Andrea Maria Schenkel's first novel, THE MURDER FARM won considerable acclaim for its clever orginality. While it's not exactly factual, it's not entirely fiction either. Rather it's the fictionalised story of a real case cleverly interwoven with witness statements taken at the time of the murder.
Schenkel's second novel ICE COLD does something very similar with the rape/murders of a number of young women in Munich just months before the outbreak of World War II.
The main focus of the book is Kathie. A young country girl who comes to Munich wanting to get away from the restrictions of her life with her family. She discovers getting a job is harder than she thought and finds herself in a somewhat sleazy world of late night bars, casual sex and occasional prostitution.
Kathie's story is the thread that ties the narrative together. In between learning Kathie's story is a series of witness statements taken from people who knew or had contact with other young woman who were murdered at the same time as Kathie is making her way in Munich.
Ice Cold, Andrea Maria Schenkel
Whilst ICE COLD is the second book from German writer Andrea Maria Schenkel, it's the first book - THE MURDER FARM - that I have to start out mentioning. I still remember my reaction to that book - mesmerised, enthralled, vaguely stunned. Needless to say, trying not to set expectations for ICE COLD was a tricky undertaking.
Set in 1930's Munich, ICE COLD is the progression of a rapist serial killer. Various viewpoints are told chapter by chapter, each voice eerily intimate, and personal, distinguished by a change in font to give the reader a visual queue, as well as a clear change in voice. The killer moves aimlessly, passively through a life punctuated suddenly by extreme violence and depravity. ICE COLD tells a story that is brutal, hopeless, stark, bleak and extremely discomforting. It's dark, intense and extremely uncomfortable reading. It's also jarringly different in that there is no discernible plot, heading for a resolution or at the least, an explanation. This is a series of short, sharp punches to the readers sensibility, finalising in no resolution, no closure, no analysis, no neat ends and no explanations.
There are a lot of similarities to THE MURDER FARM, in the style, the structure and the tone of ICE COLD. But there's something much bleaker and more confrontational about ICE COLD. Just in case it sounds like this is a book that I hated, exactly the opposite is true.
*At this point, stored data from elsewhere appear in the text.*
theorem execHandingDone_memWf (s : State) (t : State) (hs : MemWf s)
    (h : execHandingDone s = .next t) : MemWf t := by
  unfold execHandingDone at h
  refine onNum_memWf _ _ _ (fun n => ?_) h
  simp_all +contextual (maxDischargeDepth := 12)

theorem execToDieFrame_memWf (s : State) (t : State) (hs : MemWf s)
    (h : execToDieFrame s = .next t) : MemWf t := by
  unfold execToDieFrame at h
  refine onNum_memWf _ _ _ (fun n => ?_) h
  simp_all +contextual (maxDischargeDepth := 12)

theorem execBankQueueNextCheck_memWf (s : State) (t : State) (hs : MemWf s)
    (h : execBankQueueNextCheck s = .next t) : MemWf t := by
  unfold execBankQueueNextCheck at h
  refine onNum_memWf _ _ _ (fun n => ?_) h
  simp_all +contextual (maxDischargeDepth := 12)

theorem execBankRunGrant_memWf (s : State) (t : State) (hs : MemWf s)
    (h : execBankRunGrant s = .next t) : MemWf t := by
  unfold execBankRunGrant at h
  refine onNum_memWf _ _ _ (fun n => ?_) h
  simp_all +contextual (maxDischargeDepth := 12)

theorem execWindowEnd_memWf (s : State) (t : State) (hs : MemWf s)
    (h : execWindowEnd s = .next t) : MemWf t := by
  unfold execWindowEnd at h
  refine onNum_memWf _ _ _ (fun n => ?_) h
  simp_all +contextual (maxDischargeDepth := 12)

theorem execRefreshDue_memWf (s : State) (t : State) (hs : MemWf s)
    (h : execRefreshDue s = .next t) : MemWf t := by
  unfold execRefreshDue at h
  exact onPair_memWf _ _ _ (fun a b => refreshDue_memWf _ _ _ hs) h

theorem execBankNop_memWf (s : State) (t : State) (hs : MemWf s)
    (h : execBankNop s = .next t) : MemWf t := by
  unfold execBankNop at h
  exact bankReg_memWf _ _ _ hs h

theorem execBankOpen_memWf (fs : Fin 8) (s : State) (t : State) (hs : MemWf s)
    (h : execBankOpen fs s = .next t) : MemWf t := by
  unfold execBankOpen at h
  refine bankCmd_memWf _ s t (fun r => ?_) h
  try dsimp only
  (repeat' split) <;> first | exact hs | simp_all [BankNx.Wf]

theorem execBankClose_memWf (s : State) (t : State) (hs : MemWf s)
    (h : execBankClose s = .next t) : MemWf t := by
  unfold execBankClose at h
  refine bankCmd_memWf _ s t (fun r => ?_) h
  try dsimp only
  (repeat' split) <;> first | exact hs | simp_all [BankNx.Wf]

theorem execBankRdc_memWf (d : Fin 16) (ca : Col) (s : State) (t : State) (hs : MemWf s)
    (h : execBankRdc d ca s = .next t) : MemWf t := by
  unfold execBankRdc at h
  refine colCmd_memWf _ _ _ _ s t hs (fun r a b => ?_) h
  try dsimp only
  (repeat' split) <;> simp_all

theorem execBankWrc_memWf (c : Fin 16) (ca : Col) (s : State) (t : State) (hs : MemWf s)
    (h : execBankWrc c ca s = .next t) : MemWf t := by
  unfold execBankWrc at h
  refine colCmd_memWf _ _ _ _ s t hs (fun r a b => ?_) h
  try dsimp only
  (repeat' split) <;> simp_all

theorem execBankMacx_memWf (q : Fin 8) (n : Fin 8) (slot : Fin 8) (xr : Fin 8) (ca : Col) (s : State) (t : State) (hs : MemWf s)
    (h : execBankMacx q n slot xr ca s = .next t) : MemWf t := by
  unfold execBankMacx at h
  refine colCmd_memWf _ _ _ _ s t hs (fun r a b => ?_) h
  try dsimp only
  (repeat' split) <;> simp_all

theorem execBankMacc_memWf (q : Fin 8) (c : Fin 16) (ca : Col) (s : State) (t : State) (hs : MemWf s)
    (h : execBankMacc q c ca s = .next t) : MemWf t := by
  unfold execBankMacc at h
  refine colCmd_memWf _ _ _ _ s t hs (fun r a b => ?_) h
  try dsimp only
  (repeat' split) <;> simp_all

theorem execBankAxpy_memWf (f : Fin 4) (d : Fin 16) (ca : Col) (s : State) (t : State) (hs : MemWf s)
    (h : execBankAxpy f d ca s = .next t) : MemWf t := by
  unfold execBankAxpy at h
  refine colCmd_memWf _ _ _ _ s t hs (fun r a b => ?_) h
  try dsimp only
  (repeat' split) <;> simp_all

theorem execBankScl_memWf (f : Fin 4) (d : Fin 16) (c : Fin 16) (s : State) (t : State) (hs : MemWf s)
    (h : execBankScl f d c s = .next t) : MemWf t := by
  unfold execBankScl at h
  exact bankReg_memWf _ _ _ hs h

theorem execBankQzero_memWf (q : Fin 8) (n : Fin 8) (s : State) (t : State) (hs : MemWf s)
    (h : execBankQzero q n s = .next t) : MemWf t := by
  unfold execBankQzero at h
  exact bankReg_memWf _ _ _ hs h
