/-- Settles O6: the shifts work on the patterns of the elements, and the immediate forms take the count from the instruction. -/
theorem shiftsComplete : Obligations.ShiftsComplete := by
  intro s x w d a b
  refine ⟨fun h => ⟨?shl, ?shr, ?sha, ?rot⟩, fun m h => ⟨?shli, ?shri, ?shai, ?roti⟩, fun _ _ _ => rfl, fun _ _ _ => rfl⟩
  case shl => exact intOp3_of_issues (elShift shlBits) h
  case shr => exact intOp3_of_issues (elShift shrBits) h
  case sha => exact intOp3_of_issues (elShift shaBits) h
  case rot => exact intOp3_of_issues (elShift rotBits) h
  case shli => exact intOp2_of_issues (fun _ _ n p => (shlBits n (pat p n) m.val, 0)) h
  case shri => exact intOp2_of_issues (fun _ _ n p => (shrBits n (pat p n) m.val, 0)) h
  case shai => exact intOp2_of_issues (fun _ _ n p => (shaBits n (pat p n) m.val, 0)) h
  case roti => exact intOp2_of_issues (fun _ _ n p => (rotBits n (pat p n) m.val, 0)) h

/-- Settles O7: the four are register operations, whose needs and results do not name MR.TY. -/
theorem logicIsOnRegisters : Obligations.LogicIsOnRegisters :=
  fun _ _ _ _ _ _ h => ⟨regOp3_of_issues _ h, regOp3_of_issues _ h, regOp3_of_issues _ h, regOp3_of_issues _ h⟩

/-! ### Selections (R97) -/

theorem bitOf_toNat {n : Nat} (v : BitVec n) (i : Nat) : bitOf v.toNat i = v.getLsbD i := by
  rw [BitVec.getLsbD, Nat.testBit_eq_decide_div_mod_eq]
  rfl

/-- Without the guard MR.GE is 0. -/
@[simp] theorem unguarded_mrGE (x : Ix) : mrGE x.unguarded.sp.mr = false := by
  have hGE : (~~~(0x10 : DWord)).getLsbD 4 = false := by decide
  rw [mrGE, bitOf_toNat]
  simp only [Ix.unguarded, BitVec.getLsbD_and, hGE, Bool.and_false]

/-- Without the guard act is AM (R24). -/
theorem unguarded_act (x : Ix) : x.unguarded.act = x.am := by
  simp only [Ix.act, actOf, unguarded_mrGE, Bool.false_eq_true, if_false]
  rfl

/-- Settles O8: SEL writes with the guard off, so in every lane of AM; SELZ is a register operation. -/
theorem selectionsComplete : Obligations.SelectionsComplete :=
  fun _ x _ _ _ _ => ⟨fun h => issueG_does h, unguarded_act x, fun h => regOp3_of_issues _ h⟩

/-! ### Bit fields (R98) -/

/-- An element of a packed list is the element of the list, as far as it fits. -/
theorem elOf_packEls (n : Nat) (l : List Nat) (j : Nat) : elOf n (packEls n l) j = l.getD j 0 % 2 ^ n := by
  unfold elOf
  induction l generalizing j with
  | nil => simp [packEls]
  | cons y t ih =>
    cases j with
    | zero => simp [packEls]
    | succ j =>
      have hy : (y % 2 ^ n + 2 ^ n * packEls n t) / 2 ^ n = packEls n t := by
        rw [Nat.add_mul_div_left _ _ (Nat.two_pow_pos n), Nat.div_eq_of_lt (Nat.mod_lt _ (Nat.two_pow_pos n)), Nat.zero_add]
      rw [packEls, Nat.mul_succ, Nat.add_comm (n * j), Nat.pow_add, ← Nat.div_div_eq_div_mul, hy, ih]
      rfl

/-- An element of a packed value computed from the numbers of its elements. -/
theorem elOf_mapEls (n : Nat) {cnt j : Nat} (f : Nat → Nat) (hj : j < cnt) : elOf n (mapEls n cnt f) j = f j % 2 ^ n := by
  rw [mapEls, elOf_packEls, List.getD_eq_getElem _ _ (by simpa using hj), List.getElem_map, List.getElem_range]

/-- An element that lies within the low m bits is that of the low m bits. -/
theorem elOf_mod_two_pow {n m j : Nat} (v : Nat) (h : n * j + n ≤ m) : elOf n (v % 2 ^ m) j = elOf n v j := by
  refine Nat.eq_of_testBit_eq (fun i => ?_)
  simp only [elOf, Nat.testBit_mod_two_pow, Nat.testBit_div_two_pow]
  by_cases hi : i < n
  · simp [hi, show i + n * j < m by omega]
  · simp [hi]

/-- A byte of PERM is a byte. -/
theorem permByte_lt (p : Word) (c : Nat) : permByte p c < 2 ^ 8 := by
  unfold permByte
  dsimp only
  split
  · decide
  · split
    · split <;> decide
    · exact Nat.mod_lt _ (Nat.two_pow_pos 8)

/-- Byte j of PERM is the one that nibble j of b chooses. -/
theorem elOf_permWord (p q : Word) {j : Nat} (hj : j < 4) : elOf 8 (permWord p q).toNat j = permByte p (elOf 4 q.toNat j) := by
  rw [permWord, BitVec.toNat_ofNat, elOf_mod_two_pow _ (by omega), elOf_mapEls 8 _ hj, Nat.mod_eq_of_lt (permByte_lt _ _)]

/-- The bits of a field that is not empty: those from its position up to its top. -/
def fieldMask (q : Word) : Word := BitVec.ofNat 32 ((2 ^ (bitField q).2.2 - 1) * 2 ^ (bitField q).1)

/-- A field is empty when its length b[13:8] is 0. -/
theorem bitField_empty (q : Word) : (bitField q).2.1 = true ↔ bitsOf q.toNat 13 8 = 0 := beq_iff_eq

section
variable {q : Word}

/-- The field of length 0 has no bits, so that BFX and BFXS give 0 and BFI leaves the destination. -/
theorem bitFields_of_len_eq_zero (p : Word) (h : bitsOf q.toNat 13 8 = 0) :
    bfxWord p q = 0 ∧ bfxsWord p q = 0 ∧ ∀ r, bfiWord p q r = r := by
  have he := (bitField_empty q).mpr h
  refine ⟨if_pos he, if_pos he, fun r => ?_⟩
  calc
    bfiWord p q r = (r &&& ~~~0#32) ||| (BitVec.ofNat 32 (p.toNat * 2 ^ (bitField q).1) &&& 0#32) := by
      simp only [bfiWord, he, if_true, BitVec.ofNat_eq_ofNat]
    _ = r := by rw [BitVec.and_zero, BitVec.or_zero, BitVec.not_zero, BitVec.and_allOnes]

theorem bfxWord_of_len_ne_zero (p : Word) (h : bitsOf q.toNat 13 8 ≠ 0) :
    bfxWord p q = BitVec.ofNat 32 (p.toNat / 2 ^ (bitField q).1 % 2 ^ (bitField q).2.2) :=
  if_neg (mt (bitField_empty q).mp h)

theorem bfxsWord_of_len_ne_zero (p : Word) (h : bitsOf q.toNat 13 8 ≠ 0) :
    bfxsWord p q = BitVec.ofInt 32 (sx (p.toNat / 2 ^ (bitField q).1) (bitField q).2.2) :=
  (if_neg (mt (bitField_empty q).mp h)).trans (ofNat_pat 32 _)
It's short, sharp, tight as hell, uncomfortable, strange, brutal, and extremely memorable.
Ice Cold, Andrea Maria Schenkel (review by Sunnie Gill)
Somehow the format that worked so well in "The Murder Farm" doesn't seem to have quite the same impact in ICE COLD. Whether it's because of the story of that the novelty of the unusual format isn't as fresh, I'm not sure.
Perhaps it was the blurb on the book jacket which asked the question, "but is he really guilty?" It is a question that maybe leads to false expections about the ending. I found myself none the wiser at the end of the book than I did when I first opened it. It could be more the fault of the publicists and powers that be who decide what goes on the blurbs, than the writer's. Whatever the reason I was left feeling quite unsatisifed by the ending of ICE COLD which wasn't present in "The Murder Farm".